_Directions for this task:_ Copy each line of the following material that has the string "ccdec".

##### Data listing #####

-- ==== Sys2Proof/Tests/Slice0.lean ====
section
/-! SUPPORT. The model's own tests: well-formedness, decoding of words written out from 30_encoding.md, one step of each
command with results from 95_test_vectors.md, and a witness for the hypotheses of each statement. -/

namespace Sys2Proof.Tests

open Sys2Proof.Machine

/-! ### Small states -/

/-- `I(N, MULT, CC_K, CC_N1, BUF_BYTES)` of 95 section 0, at BASE 0. -/
def inst (n mult ccK ccN1 bufBytes : Nat) : Params := ⟨n, mult, ccK, ccN1, bufBytes, 0⟩

def instA : Params := inst 8 1 1 1 256
def instB : Params := inst 131 1 1 1 256
def instD : Params := inst 10 1 1 1 256
def instE : Params := inst 8 6 1 1 512

/-- An idle machine with the wide operands in ARG0 to ARG2 and the given coming steps. -/
def idle (p : Params) (a0 a1 a2 : Nat) (coming : List Input) : State :=
  { State.resetOf p with
    arg0 := BitVec.ofNat 32 a0, arg1 := BitVec.ofNat 32 a1, arg2 := BitVec.ofNat 32 a2, inputs := coming }

/-- A machine that has accepted the word `w` with these wide operands, at its next engine turn. -/
def running (p : Params) (w : Nat) (f : Fsm) (a0 a1 a2 : Nat) : State :=
  { State.resetOf p with
    cur := ⟨BitVec.ofNat 32 w, BitVec.ofNat 32 a0, BitVec.ofNat 32 a1, BitVec.ofNat 32 a2⟩
    busy := true, fsm := f, inputs := [.engine] }

/-- P[i] written with `v`. -/
def withPoly (s : State) (i : Reg) (v : Nat) : State := s.setPoly i v

/-- BUF bytes written at `a`. -/
def withBuf (s : State) (a : Nat) (bs : List Byte) : State := s.storeBytes a bs

/-- A step ends in a next state of which `f` holds. -/
def answers (o : Host.Outcome State Fault Refusal) (f : State → Bool) : Bool :=
  match o with
  | .next t => f t
  | .fault _ => false
  | .refused _ => false

/-- BUF's bytes at `a`, none where unwritten. -/
def bufAt (s : State) (a len : Nat) : List (Option Byte) := (List.range len).map fun t => Memory.read s.buf (a + t)

/-- STATUS and ERRCODE once no command runs. -/
def report (s : State) : Nat × Nat := (s.statusWord.toNat, s.errcodeWord.toNat)

/-! ### Well-formedness (R8, R70) -/

theorem test_wf_instances : (instA.wf && instB.wf && instD.wf && instE.wf && Params.default.wf) = true := by decide

theorem test_wf_refuses_small_n : (inst 1 1 1 1 256).nOk = false ∧ (inst 1 1 1 1 256).wf = false := by decide

theorem test_wf_refuses_wide_n : (inst (2 ^ 32) 1 1 1 0xFFFF0000).nOk = false := by decide

theorem test_wf_refuses_mult : (inst 8 0 1 1 256).multOk = false ∧ (inst 8 256 1 1 256).multOk = false := by decide

theorem test_wf_refuses_ccK : (inst 8 1 0 1 256).ccKOk = false ∧ (inst 8 1 65536 1 65540).ccKOk = false := by decide

theorem test_wf_refuses_ccN1 : (inst 8 1 1 0 256).ccN1Ok = false ∧ (inst 8 1 1 65536 256).ccN1Ok = false := by decide

theorem test_wf_refuses_small_buf : (inst 32 1 1 1 4).bufHolds = false ∧ (inst 8 1 8 1 4).bufHolds = false := by decide

theorem test_wf_refuses_odd_buf : (inst 8 1 1 1 258).bufOk = false ∧ (inst 8 1 1 1 0xFFFF0004).bufOk = false := by decide

theorem test_wf_refuses_cc_commands :
    (Instr.ccenc 0).wellFormed instA = false ∧ (Instr.ccdec 0).wellFormed instA = false := by decide

/-! ### Decoding (R65, R69; every word written out from R69's row and R72's operand order) -/

theorem test_decode_nop : decode instB 0x00000000#32 = .ok .nop := by rfl
theorem test_decode_pzero : decode instB 0x01700000#32 = .ok (.pzero 7) := by rfl
theorem test_decode_pmov : decode instB 0x02610000#32 = .ok (.pmov 6 1) := by rfl
theorem test_decode_pxor : decode instB 0x03320000#32 = .ok (.pxor 3 2 0) := by rfl
theorem test_decode_pmul : decode instB 0x04201000#32 = .ok (.pmul 2 0 1) := by rfl
theorem test_decode_sample : decode instB 0x08400000#32 = .ok (.sample 4) := by rfl
theorem test_decode_loadp : decode instB 0x10600000#32 = .ok (.loadp 6) := by rfl
theorem test_decode_storep : decode instB 0x11050000#32 = .ok (.storep 5) := by rfl
theorem test_decode_rmenc : decode instB 0x18000000#32 = .ok .rmenc := by rfl
theorem test_decode_rmdec : decode instB 0x19000000#32 = .ok .rmdec := by rfl
theorem test_decode_ccenc : decode instB 0x20700000#32 = .ok (.ccenc 7) := by rfl
theorem test_decode_ccdec : decode instB 0x21070000#32 = .ok (.ccdec 7) := by rfl

/-- R71, R112: reserved words, and the must-be-zero check before the field check (95 section 2.1). -/
theorem test_decode_rejects :
    decode instB 0x01880000#32 = .error .illegalEncoding ∧ decode instB 0x01800000#32 = .error .illegalOperand ∧
      decode instB 0x22000000#32 = .error .illegalEncoding ∧ decode instA 0x20700000#32 = .error .illegalEncoding := by
  exact ⟨rfl, rfl, rfl, rfl⟩

/-- No word fits two rows of R69. -/
theorem test_opcode_rows_disjoint :
    Opcode.all.Pairwise fun o q => o.matchBits &&& q.maskBits &&& o.maskBits ≠ q.matchBits &&& o.maskBits := by decide

theorem test_decodeTableWord : decodeTableWord 32 0x04201000 = some (.pmul 2 0 1) := by rfl

/-! ### One step of each command (95 sections 2.1 to 2.6) -/

/-- 2.1, R106: NOP completes in its CMD write; STATUS 0x02. -/
theorem test_nop :
    answers (step (idle instA 0 0 0 [.host (cmdWrite instA 0x00000000#32)])) (fun t => report t == (2, 0)) = true := by
  decide

/-- 2.2: reads nothing, result 0. -/
theorem test_pzero : answers (step (withPoly (running instA 0x01700000 .poly 0 0 0) 7 0xA5))
    (fun t => t.poly 7 == 0 && report t == (2, 0)) = true := by decide

/-- 2.2: a copy, P[pa] unchanged. -/
theorem test_pmov : answers (step (withPoly (running instA 0x02610000 .poly 0 0 0) 1 0xA5))
    (fun t => t.poly 6 == 0xA5 && t.poly 1 == 0xA5 && !t.uninitPoly) = true := by decide

/-- U1: a source unwritten since power-on is recorded, and the command still completes. -/
theorem test_pmov_unwritten_source : answers (step (running instA 0x02610000 .poly 0 0 0))
    (fun t => t.uninitPoly && report t == (2, 0)) = true := by decide

/-- 2.2, aliasing: P1 = 0x0F and P3 = 0x3C, PXOR p1, p1, p3 gives 0x33. -/
theorem test_pxor_aliased : answers (step (withPoly (withPoly (running instA 0x03113000 .poly 0 0 0) 1 0x0F) 3 0x3C))
    (fun t => t.poly 1 == 0x33 && t.poly 3 == 0x3C) = true := by decide

/-- 2.2: N = 8, b = 0x81, a = 0x03 gives 0x82. -/
theorem test_pmul : answers (step (withPoly (withPoly (running instA 0x04201000 .poly 0 0 0) 0 0x81) 1 3))
    (fun t => t.poly 2 == 0x82) = true := by decide

/-- 2.2, aliasing: PMUL p2, p2, p2 with P2 = 0xA5 gives 0x55. -/
theorem test_pmul_aliased : answers (step (withPoly (running instA 0x04222000 .poly 0 0 0) 2 0xA5))
    (fun t => t.poly 2 == 0x55) = true := by decide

#####

_Output below:_
    (Instr.ccenc 0).wellFormed instA = false ∧ (Instr.ccdec 0).wellFormed instA = false := by decide
theorem test_decode_ccdec : decode instB 0x21070000#32 = .ok (.ccdec 7) := by rfl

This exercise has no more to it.